Abbreviations: AF, atrial fibrillation; CS, coronary sinus; CTI, cavotricuspid isthmus; LIPV, left inferior pulmonary vein; PVI, pulmonary vein isolation; RIPV, right superior pulmonary vein; SR, sinus rhythm; SVC, superior vena cava.

Data are reported as n (%).

Fig. 2.

Endocardial 3-dimensional voltage mapping and catheter ablation lesion set in the catheter ablation group. (a) (b) First catheter ablation procedure. Left atrial mapping (anteroposterior view and posteroanterior view) showed the ablation lesion set including pulmonary vein isolation, the roof line, anterior line, mitral isthmus line, coronary sinus line, and cavotricuspid isthmus line. (c) (d) Second catheter ablation procedure. (c) Left atrial mapping (anteroposterior view) showed gaps in the anterior line of the first catheter ablation procedure. (d) Left atrial mapping (posteroanterior view) showed extensive low-voltage areas in the left atrial posterior wall. Endocardial voltage mapping displayed atrial models containing colored areas (low voltage) and rosy areas (normal voltage). The catheter ablation was marked with blue, red, green, and yellow dots.

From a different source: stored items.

theorem exec_towerReady {tw : TowerId} {train : Training} {sus : Bool} {r : RunReset} (hr : s.md.resets = [r]) (hc : r.towers.contains tw.val = true)
    (ht : testsPending s tw = false) :
    exec (.towerReady tw train sus) s = .next (towerServed tw train r (towerTrained tw train sus r s)) := by
  have hf : s.md.resets.find? (fun r => r.towers.contains tw.val) = some r := by rw [hr]; exact List.find?_cons_of_pos hc
  show execTowerReady tw train sus s = _
  unfold execTowerReady
  rw [hf]
  exact congrArg Host.Outcome.next (if_neg (by rw [ht]; decide))

/-- The copies of granules change memory and poison alone. -/
theorem reloadGranule_only (s : State) (g : Nat) : reloadGranule s g = { s with mem := (reloadGranule s g).mem, poison := (reloadGranule s g).poison } := by
  unfold reloadGranule
  split <;> rfl

/-- The tower trained and judged. -/
def trainedJudged (tw : TowerId) (train : Training) (sus : Bool) (s : State) : State :=
  let s := trainTower s tw train.lanes
  s.setField (0x00302100 + 8 * tw.val) 19 19 (if sus ∧ s.regBit (0x00302100 + 8 * tw.val) 19 then 1 else 0)

/-- The sourced granules copied again. -/
def copied (tw : TowerId) (s : State) : State := (s.llc.sources.filter (fun p => p.1 / 1024 == tw.val)).foldl (fun s p => reloadGranule s p.1) s

theorem copied_only (tw : TowerId) (s : State) : copied tw s = { s with mem := (copied tw s).mem, poison := (copied tw s).poison } :=
  foldl_rel (R := fun s t => t = { s with mem := t.mem, poison := t.poison }) (fun _ => rfl) (fun h k => by rw [k, h])
    (fun s p => reloadGranule_only s p.1) _ _

/-- The granules are copied again after a fill. -/
def copiedIf (tw : TowerId) (clean : Bool) (s : State) : State := if clean then copied tw s else s

theorem copiedIf_only (tw : TowerId) (clean : Bool) (s : State) :
    copiedIf tw clean s = { s with mem := (copiedIf tw clean s).mem, poison := (copiedIf tw clean s).poison } := by
  cases clean
  · rfl
  · exact copied_only tw s

theorem copiedIf_none (tw : TowerId) {clean : Bool} (h : clean = false) (s : State) : copiedIf tw clean s = s := by rw [h]; rfl

theorem towerTrained_eq (tw : TowerId) (train : Training) (sus : Bool) (r : RunReset) (s : State) :
    towerTrained tw train sus r s = copiedIf tw r.clean (trainedJudged tw train sus s) := rfl

theorem trainedJudged_from (tw : TowerId) (train : Training) (sus : Bool) (s : State) : SteadyFrom s (trainedJudged tw train sus s) :=
  State.setField_steady (steadyFrom_steady s) (trainTower_steady (steadyFrom_steady s) .rfl)

/-- What training leaves of a tower under reset: memory and poison change only by the copies after a fill. -/
theorem towerTrained_steady (tw : TowerId) (train : Training) (sus : Bool) (r : RunReset) (s : State) :
    ∃ u, SteadyFrom s u ∧ towerTrained tw train sus r s = { u with mem := (towerTrained tw train sus r s).mem, poison := (towerTrained tw train sus r s).poison } ∧
      (r.clean = false → towerTrained tw train sus r s = u) := by
  rw [towerTrained_eq]
  exact ⟨_, trainedJudged_from tw train sus s, copiedIf_only .., fun hc => copiedIf_none tw hc _⟩

/-- The last tower of a reset that nothing follows. -/
theorem resetOver_ready {r : RunReset} {p : State} (hx : r.exits = false) (hp : p.pwr.state = 0) (hw : p.md.waiting = []) :
    nextReset [] (resetOver r [] p) = resetAnswered r.job (setReady p) := by
  have h1 : resetOver r [] p = resetAnswered r.job (setReady p) := by
    unfold resetOver
    dsimp only
    rw [if_neg (c := r.exits = true ∧ p.regBit oPwrLim 25 = true) (by simp [hx]), if_pos ⟨rfl, hp⟩]
  have h2 : (resetAnswered r.job (setReady p)).md.waiting = [] := by
    have h3 : (setReady p).md.waiting = [] := by rw [(setReady_spec p).2.1]; exact hw
    unfold resetAnswered
    split
    · exact h3
    · exact h3
  rw [h1]
  unfold nextReset
  rw [if_neg (fun h => h rfl), h2]

/-- A job that ends changes the jobs alone. -/
theorem resetAnswered_only (job : Option Nat) (s : State) : resetAnswered job s = { s with fw := { s.fw with jobs := (resetAnswered job s).fw.jobs } } := by
  unfold resetAnswered
  split <;> rfl

theorem resetAnswered_jobs {s u : State} (hfw : u.fw = s.fw) (hclk : u.clk = s.clk) (job : Option Nat) :
    ∀ j, job = some j → (resetAnswered job u).fw.jobs = (endJob s j mOK 0 []).fw.jobs := fun j hj => by
  rw [hj]
  show (endJob u j mOK 0 []).fw.jobs = _
  unfold endJob
  rw [hfw, hclk]

section
variable {tw : TowerId} {train : Training} {sus : Bool} {r : RunReset}

/-- The mode once a reset's towers are up. -/
def upMode (s : State) (ts : List Nat) : State := { s with md := { s.md with resets := [] }, towersDown := s.towersDown.filter (fun t => !ts.contains t) }

theorem towersUp_from {ts : List Nat} (hx : r.exits = false) (s : State) : SteadyFrom (upMode s ts) (towersUp r train ts [] s) := by
  have he : towersUp r train ts [] s = publish (upMode s ts) train.plan ((List.range 64).filter (fun c => ts.contains (c / 32))) := by
    unfold towersUp upMode
    dsimp only
    rw [if_neg (by rw [hx]; decide)]
  rw [he]
  exact publish_steady (steadyFrom_steady _) .rfl

/-- What the towers that are up again leave and show. -/
theorem upMode_spec {s p : State} {ts : List Nat} (h : SteadyFrom (upMode s ts) p) : p.pwr.state = s.pwr.state ∧ p.md.waiting = s.md.waiting ∧
    p.md.resets = [] ∧ p.cores = s.cores ∧ p.tasks = s.tasks ∧ p.mem = s.mem ∧ p.towersDown = s.towersDown.filter (fun t => !ts.contains t) ∧
    p.fw = s.fw ∧ p.clk = s.clk := by
  unfold SteadyFrom at h
  rw [h]
  exact ⟨rfl, rfl, rfl, rfl, rfl, rfl, rfl, rfl, rfl⟩

theorem resetAnswered_keeps (job : Option Nat) (s : State) : (resetAnswered job s).towersDown = s.towersDown ∧ (resetAnswered job s).cores = s.cores ∧
    (resetAnswered job s).tasks = s.tasks ∧ (resetAnswered job s).md = s.md ∧ (resetAnswered job s).regs = s.regs ∧ (resetAnswered job s).mem = s.mem := by
  rw [resetAnswered_only]; exact ⟨rfl, rfl, rfl, rfl, rfl, rfl⟩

In the HA group, 3 patients (5.8%) were in SR when thoracoscopic epicardial ablation was performed at the right atrium, and 1 patient (1.9%) was in SR when thoracoscopic epicardial ablation was performed at the inferior line of left atrium. After initial thoracoscopic epicardial ablation, endocardial electrophysiological mapping was performed. Left and right PV entrance-exit blocks were confirmed in 49 patients (94.2%) and in 51 patients (98.1%), respectively. The percentage of areas of persisting normal potentials of the left atrial roof line and left atrial inferior line were 7.0% and 5.7%, respectively. The linear lesion connecting the left inferior PV to the great cardiac vein had the highest percentage of areas with persisting normal potentials (16.7%; Fig. 3).

Fig. 3.

Endocardial 3-dimensional voltage mapping and catheter ablation after initial thoracoscopic epicardial ablation. (a) (b) Left atrial mapping (anteroposterior view and posteroanterior view) showing gray areas located in bilateral pulmonary veins, implying bilateral pulmonary vein isolation completed by thoracoscopic epicardial ablation. (c) (d) Based on the electrophysiological mapping in (a) and (b), reinforced endocardial catheter ablation (yellow spots) was performed at the roof line, anterior line, and bilateral pulmonary veins. The cavotricuspid isthmus line and mitral isthmus line were also created (blue spots). Endocardial voltage mapping displayed atrial models containing gray areas (no voltage), colored areas (low voltage), and purple areas (normal voltage). The catheter ablation was marked with blue, green, and red dots.

Procedural Complications

There was no significant difference in procedural complications between the 2 groups in our study including 3 patients (5.8%) in the HA group and 2 patients (3.8%) in the CA group (P > 0.999; Supplemental Table 1). Two patients (3.8%) in the HA group experienced pleural effusion with delayed withdrawal of drainage tubes. One patient (1.9%) in the HA group suffered from encapsulated hemothorax requiring thoracotomy. One patient (1.9%) in the CA group experienced pericardial effusion, and 1 patient (1.9%) underwent permanent pacemaker implantation in the hospital after the CA procedure.

Follow-Up Results

Heart rhythm

All patients were followed up for at least 6 months (36 [24 to 60] months), 99 patients (95.2%) completed the 1-year follow-up, 79 patients (76.0%) completed the 2-year follow-up, and 63 patients (60.6%) completed the 3-year follow-up. A total of 74 patients (71.2%) experienced atrial tachyarrhythmia recurrence after the 3-month blanking period. Freedom from atrial tachyarrhythmias off AADs was 57.1%, 52.7%, and 50.0% in the HA group and 25.0%, 16.2%, and 11.5% in the CA group at 12, 24, and 36 months, respectively (P < 0.001; Fig. 4a). Freedom from atrial tachyarrhythmias on AADs was 70.1%, 65.4%, and 62.6% in the HA group and 34.3%, 29.4%, and 22.0% in the CA group at 12, 24, and 36 months, respectively (P < 0.001; Fig. 4b).

Fig. 4.

Kaplan–Meier curve showing the percentage of patients free from ATA recurrence (a) without AADs, (b) with AADs, (c) without AADs after redo CA, and (d) with AADs after redo CA. AADs, antiarrhythmic drugs; ATA, atrial tachyarrhythmia; CA, catheter ablation; HA, hybrid ablation.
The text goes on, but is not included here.